Tenemos la mala costumbre de mirar hacia un costado y compararnos con lo que tiene el otro, que “siempre es mejor”.
– Mamá, soy la única de la clase que tiene cartuchera chiquita”.
– “Pá, todos tienen celular menos yo”.
– “¿Por qué no podemos ir de vacaciones a…?”.
– “Estoy harto de compartir el cuarto con mis hermanos”.

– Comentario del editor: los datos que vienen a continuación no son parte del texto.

-- ==== Sys2Proof/Machine/Commit.lean ====
section
/-!
DEFINITION. Staging and commit (ch. 05, R122 to R128): the registers of each commit group (Table 5-8), the pair tables of the
chapters, what applying a group does to its block, and the rows COMMIT_APPLY, COMMIT_HOLD and LEDGER_UPDATE.
-/

namespace Sys2Proof.Machine

/-! ### The registers of a group -/

/-- The commit group of the register under key `k` (Table 5-8): a channel's registers lie in its own pages and in the windows of
its calibration targets. -/
def groupOfKey (k : Nat) : Option Nat :=
  match regDef? (k % 0x4000) with
  | some d => match d.group with
    | some 2 => some (2 + (if d.win = .cal then k / 0x4000 / 8 else (k % 0x4000 / 64 - 0x40) / 8))
    | g => g
  | none => none

/-- The bits of its RS fields. -/
def RegDef.rsMask (d : RegDef) : Nat :=
  d.fields.foldl (fun m f => if f.ty = .rs then m ||| ((2 ^ f.width - 1) <<< f.lo) else m) 0

/-- The same for the register under key `k`. -/
def rsMaskOf (k : Nat) : Nat :=
  match regDef? (k % 0x4000) with
  | some d => d.rsMask
  | none => 0

/-- The keys of group `g` under which something is stored: no other register of the group differs from its reset values. -/
def State.groupKeys (s : State) (g : Nat) : List Nat :=
  let l := (s.regs.map (·.1)).filter (fun k => groupOfKey k == some g)
  l ++ (s.staged.map (·.1)).filter (fun k => groupOfKey k == some g && !l.contains k)

/-- The active value under a key. -/
def State.active (s : State) (k : Nat) : Nat := (tget (regReset k) s.regs k).toNat

/-- The staged value under a key. -/
def State.stagedAt (s : State) (k : Nat) : Nat := (tget (regReset k) s.staged k).toNat

/-- The keys of group `g` whose staged value differs from the active one. -/
def State.dirtyKeys (s : State) (g : Nat) : List Nat :=
  (s.groupKeys g).filter (fun k => (s.active k &&& rsMaskOf k) != (s.stagedAt k &&& rsMaskOf k))

/-- `v` with the bits of `m` taken from `x`. -/
def underMask (v m x : Nat) : Word := BitVec.ofNat 32 ((v &&& (0xFFFFFFFF ^^^ m)) ||| (x &&& m))

/-- Every staged value of these registers becomes active. -/
def State.activate1 (s : State) (l : List Nat) : State :=
  l.foldl (fun (s : State) k => { s with
    regs := tset (regReset k) s.regs k (underMask (s.active k) (rsMaskOf k) (s.stagedAt k)) }) s

/-- Every staged value of these registers takes the active value. -/
def State.unstage (s : State) (l : List Nat) : State :=
  l.foldl (fun (s : State) k => { s with
    staged := tset (regReset k) s.staged k (underMask (s.stagedAt k) (rsMaskOf k) (s.active k)) }) s

/-- Is a commit of group `g` pending? -/
def State.commitPending (s : State) (g : Nat) : Bool := s.port.pend.any (fun p => p.1 == g)

/-! ### Pair tables -/

/-- The lowest row of a list whose condition fails. -/
def firstFail (l : List (Nat × Bool)) : Option Nat := (l.find? (fun p => !p.2)).map (·.1)

/-- The rows of group `g`'s pair table that its staged values meet, ascending. -/
def State.pairs (s : State) (g : Nat) : List (Nat × Bool) :=
  if g = 0 then
    let w := 2 ^ (s.getStaged F.AGL_CFG_WIDTH_MAX)
    let en := s.getStaged F.AGL_LANE_LANE_EN
    let low := 2 ^ w - 1
    let high := low * 2 ^ (4 - w)
    [(0, en &&& low == low || (s.getStaged F.AGL_CFG_REV_EN == 1 && en &&& high == high))]
  else if g = 1 then
    (List.range 16).map (fun v => (v, s.getStaged F.CASC_CFG_TOPO == 0 || decide (s.getStaged (F.CASC_VOL_DEV_MASK v) < 4)))
      ++ [(0x10, s.getStaged F.CASC_RATION_SHARE == 0 || s.getStaged F.CASC_RATION_W % 16 != 0)]
  else if g < 10 then
    let n := g - 2
    let p := s.getStaged (F.CH_IF_PROTO n)
    let r := s.getStaged (F.CH_IF_RATE n)
    [(0, ifAllowed 1 p r || ifAllowed 2 p r), (1, decide (r < 7) || s.getStaged (F.CH_DRV_ODT n) != 0)]
  else if g = 10 then
    (List.range 16).map (fun c =>
      let pb := s.get (F.CW_LAYOUT_PAGE_BYTES c)
      (c, pb == 0 || decide (cwBytes (s.getStaged (F.CW_LAYOUT_RATE c)) * (s.getStaged (F.CW_LAYOUT_CPP_M1 c) + 1) ≤ pb)))
    ++ (List.range 16).map (fun c =>
      (0x10 + c, decide (s.getStaged (F.RTY_CLASS_BASE c) + s.getStaged (F.RTY_CLASS_COUNT c) ≤ 0x3F)))
  else if g = 11 then
    let kind (v : Nat) : Nat := s.getStaged F.VOL_CFG_KIND v
    (List.range 16).map (fun v => (v, kind v != 2 || s.getStaged F.VOL_CFG_COMP v == 0))
      ++ (List.range 16).map (fun v => (0x10 + v, kind v != 2 || s.getStaged F.VOL_CFG_ENC v == 0))
      ++ (List.range 16).map (fun v => (0x20 + v, kind v != 2 || s.getStaged F.VOL_SAVE_BLK_COUNT v != 0))
      ++ (List.range 16).map (fun v => (0x30 + v, kind v != 1 || s.getStaged F.VOL_LEN_LEN v != 0))
  else if g = 12 then
    (List.range 4).map (fun k => (k, s.getStaged F.INF_CFG_ZSTD_EN == 1 || s.getStaged (F.INF_DICT_LEN_LEN k) == 0))
  else if g = 13 then
    [(0, decide (s.getStaged F.RATION_CFG_REFILL_MW ≤ s.getStaged F.RATION_CFG_BURST_MJ * 1000))]
  else [(0, decide (s.getStaged F.THERM_CFG_WARN < s.getStaged F.THERM_CFG_TRIP))]

/-! ### Shares of the supply budget (R517) -/

/-- `W`*m* of CASC_RATION. -/
def State.weight (s : State) (m : Nat) : Nat := bits (s.get F.CASC_RATION_W) (4 * m) 4

/-- The share of device `m` in each of the master's three values. -/
def State.shareOf (s : State) (m : Nat) : Nat × (Nat × Nat) :=
  let joined := (s.casc.members.filter (fun p => p.2.joined)).map (·.1)
  let sum := (0 :: joined).foldl (fun n k => n + s.weight k) 0
  let part (x : Nat) : Nat := if sum = 0 then 0 else x * s.weight m / sum
  (max 1 (part (s.get F.RATION_CFG_REFILL_MW)), (max 1 (part (s.get F.RATION_CFG_BURST_MJ)), part (s.get F.RATION_HU_HU_ENERGY)))

/-- The master sends each joined member its share, and takes its own. -/
def State.cascShare (s : State) : State :=
  if s.cascRole ≠ 1 then s
  else if s.get F.CASC_RATION_SHARE = 0 then { s with rt := { s.rt with share := none } }
  else
    let s1 := { s with rt := { s.rt with share := some (s.shareOf 0) } }
    ((s1.casc.members.filter (fun p => p.2.joined)).map (·.1)).foldl (fun (s : State) m =>
      let x := s.shareOf m
      s.cascCtl 7 m [] (natLE 2 x.1 ++ natLE 1 x.2.1 ++ [0] ++ natLE 2 x.2.2 ++ [0, 0])) s1

/-! ### Applying a group -/

/-- Are the lanes of the host link trained? -/
def State.lanesTrained (s : State) : Bool := decide (6 ≤ s.agl.state ∧ s.agl.state ≤ 0xB)

/-- Did one of these keys change whose address satisfies `c`? -/
def touched (l : List Nat) (c : Nat → Bool) : Bool := l.any (fun k => c (k % 0x4000))

/-- Apply a LANES commit: below the running generation the device asks for RETRAIN (Table 6-14). -/
def State.applyLanes (s : State) : State :=
  let s1 := s.activate1 (s.dirtyKeys 0)
  if s1.lanesTrained ∧ s1.get F.AGL_CFG_GEN_MAX < s1.agl.gen then s1.linkFrame 0 0x15 [2] else s1

/-- Apply a CASCADE commit. -/
def State.applyCascade (s : State) : State := (s.activate1 (s.dirtyKeys 1)).cascShare

/-- Apply the new mode of channel `n`, or return to the mode that was in force (R294). `accept` says that every die takes the timing
mode; `res` is what training finds. -/
def State.applyMode (s : State) (n proto rate : Nat) (accept : Bool) (res : List Eye) : State :=
  let p := s.get (F.CH_IF_PROTO n)
  let r := s.rate n
  if s.rateOk n p r && accept && s.trainOk n r res then
    ((s.trainWrite n r res).landed n s.junctionByte (if s.baseChan n then 3 else 2)).staleEval n
  else (s.setMode n proto rate).chEvent n 2 (rate + proto * 16)

/-- Apply a commit of channel `n` (R294, R472, R476). -/
def State.applyChan (s : State) (n : Nat) (accept : Bool) (res : List Eye) : State :=
  let l := s.dirtyKeys (2 + n)
  let proto := s.get (F.CH_IF_PROTO n)
  let rate := s.rate n
  let ofs := (s.diesInUse n).map (fun d => (d, s.dieOfs n d))
  let s1 := s.activate1 l
  let cal := touched l (fun a => decide (0x2F81 ≤ a ∧ a ≤ 0x2F86))
  let s2 := if cal then { s1.set (F.CAL_CH_HOST_SET n) 1 with cal := { s1.cal with tracks := tdel s1.cal.tracks n } } else s1
  let mode := s2.get (F.CH_IF_PROTO n) ≠ proto ∨ s2.rate n ≠ rate
  let s3 := if mode then s2.applyMode n proto rate accept res else s2
  ofs.foldl (fun (s : State) d => if s.dieOfs n d.1 = d.2 then s else s.homeSet n d.1) s3

/-- Apply a CODEC commit (R384). -/
def State.applyCodec (s : State) : State :=
  let l := s.dirtyKeys 10
  let s1 := (s.activate1 l).set F.CODEC_TBL_SRC (if l = [] then s.get F.CODEC_TBL_SRC else 2)
  if touched l (fun a => decide (0x2650 ≤ a ∧ a < 0x26C0)) then s1.clearLearn else s1

/-- Apply a STREAMS commit (R404). -/
def State.applyStreams (s : State) : State :=
  let l := s.dirtyKeys 11
  let s1 := s.activate1 l
  let drop (v : Nat) : Bool := (s.get F.VOL_CFG_MODE v == 1 && s1.get F.VOL_CFG_MODE v == 0)
    || s.reg 0x2783 v != s1.reg 0x2783 v || s.get F.VOL_CFG_KIND v != s1.get F.VOL_CFG_KIND v
  let s2 := s1.set F.MAP_TBL_SRC (if l = [] then s.get F.MAP_TBL_SRC else 2)
  ((List.range 16).filter drop).foldl (fun (s : State) v => s.mapDrop v) s2

/-- Apply an INFLATE commit (R400). -/
def State.applyInflate (s : State) : State :=
  let l := s.dirtyKeys 12
  let s1 := (s.activate1 l).set F.MAP_TBL_SRC (if l = [] then s.get F.MAP_TBL_SRC else 2)
  ((List.range 4).filter (fun d => l.contains (0x2A03 + d) || l.contains (0x2A07 + d))).foldl (fun (s : State) d => s.dictClear d) s1

/-- Every staged value of group `g` becomes active, with what its block does then. -/
def State.applyGroup (s : State) (g : Nat) (accept : Bool) (res : List Eye) : State :=
  if g = 0 then s.applyLanes
  else if g = 1 then s.applyCascade
  else if g < 10 then s.applyChan (g - 2) accept res
  else if g = 10 then s.applyCodec
  else if g = 11 then s.applyStreams
  else if g = 12 then s.applyInflate
  else if g = 13 then (s.activate1 (s.dirtyKeys 13)).cascShare
  else s.activate1 (s.dirtyKeys g)

/-- A pending commit of group `g` applies now, with no operand of its own (not for a channel). -/
def State.commitNow (s : State) (g : Nat) : State :=
  if s.commitPending g then (s.applyGroup g true []).commitEnd g 1 else s

/-! ### CMT_CTL (R123, R124, R127) -/

/-- Does the boundary of a group come at once (Table 5-8)? -/
def State.atOnce (s : State) (g : Nat) : Bool := (g == 0 && !s.lanesTrained) || (g == 1 && s.cascRole == 0)

/-- A commit of group `g` is requested. -/
def State.commitRequest (s : State) (g : Nat) : State :=
  match firstFail (s.pairs g) with
  | some row => s.commitReport g 2 row
  | none =>
    if s.dirtyKeys g = [] then s.commitEnd g 1
    else
      let s1 := ({ s with port := { s.port with pend := tput s.port.pend g s.clock } }).commitReport g 5 0
      if s1.atOnce g then s1.commitNow g else s1

/-- A discard of group `g`. -/
def State.commitDiscard (s : State) (g : Nat) : State := (s.unstage (s.groupKeys g)).commitEnd g 3

/-- Would a write of CMT_CTL answer BUSY (R124)? -/
def State.cmtBusy (s : State) (v : Word) : Bool :=
  bits v.toNat 24 8 == 0x3C && bits v.toNat 8 2 == 1 && decide (bits v.toNat 0 5 < 0x0F) && s.commitPending (bits v.toNat 0 5)

/-- A write of CMT_CTL. -/
def State.cmtCtl (s : State) (v : Word) : State :=
  let g := bits v.toNat 0 5
  let a := bits v.toNat 8 2
  if bits v.toNat 24 8 ≠ 0x3C ∨ 0x0F ≤ g ∨ a = 0 ∨ a = 3 then s.fieldError
  else if a = 1 then (if s.commitPending g then s else s.commitRequest g)
  else s.commitDiscard g

/-! ### Rows -/

/-- Does a codeword hold an engine, or wait in a retry or soft step (the boundary of CODEC)? -/
def Cw.inCodec (w : Cw) : Bool :=
  w.engine.isSome || ((w.step != 0 || w.soft != 0) && (w.phase == .reading || w.phase == .landed || w.phase == .softWait))

/-- Has a channel with a changed `CH_IF` operations that have started? -/
def State.modeWaits (s : State) (n : Nat) : Bool :=
  (s.getStaged (F.CH_IF_PROTO n) != s.get (F.CH_IF_PROTO n) || s.getStaged (F.CH_IF_RATE n) != s.rate n)
    && s.startedOps.any (fun p => p.2.ch == n)

/-- Can the boundary of group `g` be here (Table 5-8)? RATION and THERMAL apply with LEDGER_UPDATE and SENSOR_SAMPLE. -/
def State.boundaryOk (s : State) (g : Nat) : Bool :=
  if g = 0 then s.agl.state == 6
  else if g = 1 then (s.casc.cl0.state == 6 || s.casc.cl1.state == 6)
    && [s.casc.cl0, s.casc.cl1].all (fun l => decide (l.state ≤ 6 ∨ 0xB < l.state))
  else if g < 10 then !(s.chan (g - 2)).training && !(s.tpHolds (g - 2)) && !s.modeWaits (g - 2)
  else if g = 10 then s.cws.all (fun p => !p.2.inCodec)
  else if g = 11 then s.map.faults.isEmpty
  else if g = 12 then s.contexts.isEmpty
  else false

/-- COMMIT_APPLY (R125): the boundary of group `g`. At a channel's boundary calibration results land too, whether or not a commit is
pending. `accept` and `res` are what the dies answer to a new mode (R294): that they take it, and what training finds. -/
def commitApply (g : Nat) (accept : Bool) (res : List Eye) (s : State) : State :=
  if s.boundaryOk g = false then s
  else
    let s1 := if s.commitPending g then (s.applyGroup g accept res).commitEnd g 1 else s
    if 2 ≤ g ∧ g < 10 then s1.calBoundary (g - 2) else s1

/-- COMMIT_HOLD (R126): `HOLD_AFTER` milliseconds have passed since the request of group `g`. A channel resumes its suspended
operations (R303). -/
def commitHold (g : Nat) (s : State) : State :=
  let h := s.get F.CMT_CFG_HOLD_AFTER
  match s.port.pend.find? (fun p => p.1 == g) with
  | none => s
  | some (_, t) =>
    if h = 0 ∨ s.clock - t < h * 1000 ∨ 0x0D ≤ g ∨ s.port.hold.contains g then s
    else
      let held := s.contexts
      let s1 := { s with port := { s.port with hold := s.port.hold ++ [g] } }
      if 2 ≤ g ∧ g < 10 then
        (s1.chOps (g - 2)).foldl (fun (s : State) p => if p.2.suspended then s.suspAsk p.2 false else s) s1
      else if g = 12 then { s1 with map := { s1.map with held := held } }
      else s1

/-- LEDGER_UPDATE (R276): a pending commit of group RATION applies, then the ledger is updated. `vT` is the voltage at ISNS_T in mV,
`diff` the differential reading in units of 10 µV, `onDie` the energy sensed on die, in units of 1/256 µJ. -/
def ledgerUpdate (vT : Nat) (diff : Int) (onDie : Nat) (s : State) : State :=
  ledgerMove vT diff onDie (if s.rt.on then s.commitNow 0x0D else s)

end Sys2Proof.Machine
end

Los reclamos de este tipo, que nos suenan conocidos, podrían extenderse durante horas y horas, e incluso van variando a lo largo de las distintas etapas. Las demandas no sólo están dirigidas a paliar la escasez de algunos bienes materiales que parecen imprescindibles, sino también a cuestionar situaciones de vida: por qué a mí siempre me va mal en el colegio, no tengo tantos amigos, la casa del otro es mejor… etcétera y etcétera. Pocas cosas desgastan más la convivencia que la queja continua y ésta, hay que aclararlo, no es prerrogativa de los chicos. Nosotros, los adultos, tenemos también muy a menudo la mirada puesta en lo que el otro tiene, en lo que el otro hace o cómo vive. Esa mirada se contagia a nuestros hijos y, así sin darnos cuenta, se va infiltrando en la familia una cultura del inconformismo.
Lo nuestro
Nadie dice que la realidad sea siempre fácil y a todos nos gustaría en algún momento poder cambiarla. El problema está en que, cuando estamos mirando siempre lo ajeno, nos perdemos en el camino la posibilidad de disfrutar y aprovechar lo nuestro. Tendemos a compararnos constantemente y el balance muchas veces nos deja insatisfechos. Y sí, el pasto del vecino siempre es más verde… ¿pero somos conscientes de cuántas energías se nos consumen en este ejercicio diario? Pensemos en cómo nos comunicamos, qué cosas expresamos ante nuestros hijos, en nuestra familia, ante nuestros amigos. ¡Cómo nos cuesta aceptar lo que nos toca vivir! Codiciamos la familia ajena, el trabajo ajeno, las vacaciones ajenas, el auto ajeno y hasta el cuerpo ajeno. La lista sigue y sigue, siempre encontramos algo que no tenemos y muchas veces, cuando nuestros hijos vienen con reclamos, nos sentimos en falta por no poder darles lo que piden. Otras veces hacemos sacrificios enormes para poder construir una realidad que no es la nuestra. Y eso sólo nos trae más infelicidad.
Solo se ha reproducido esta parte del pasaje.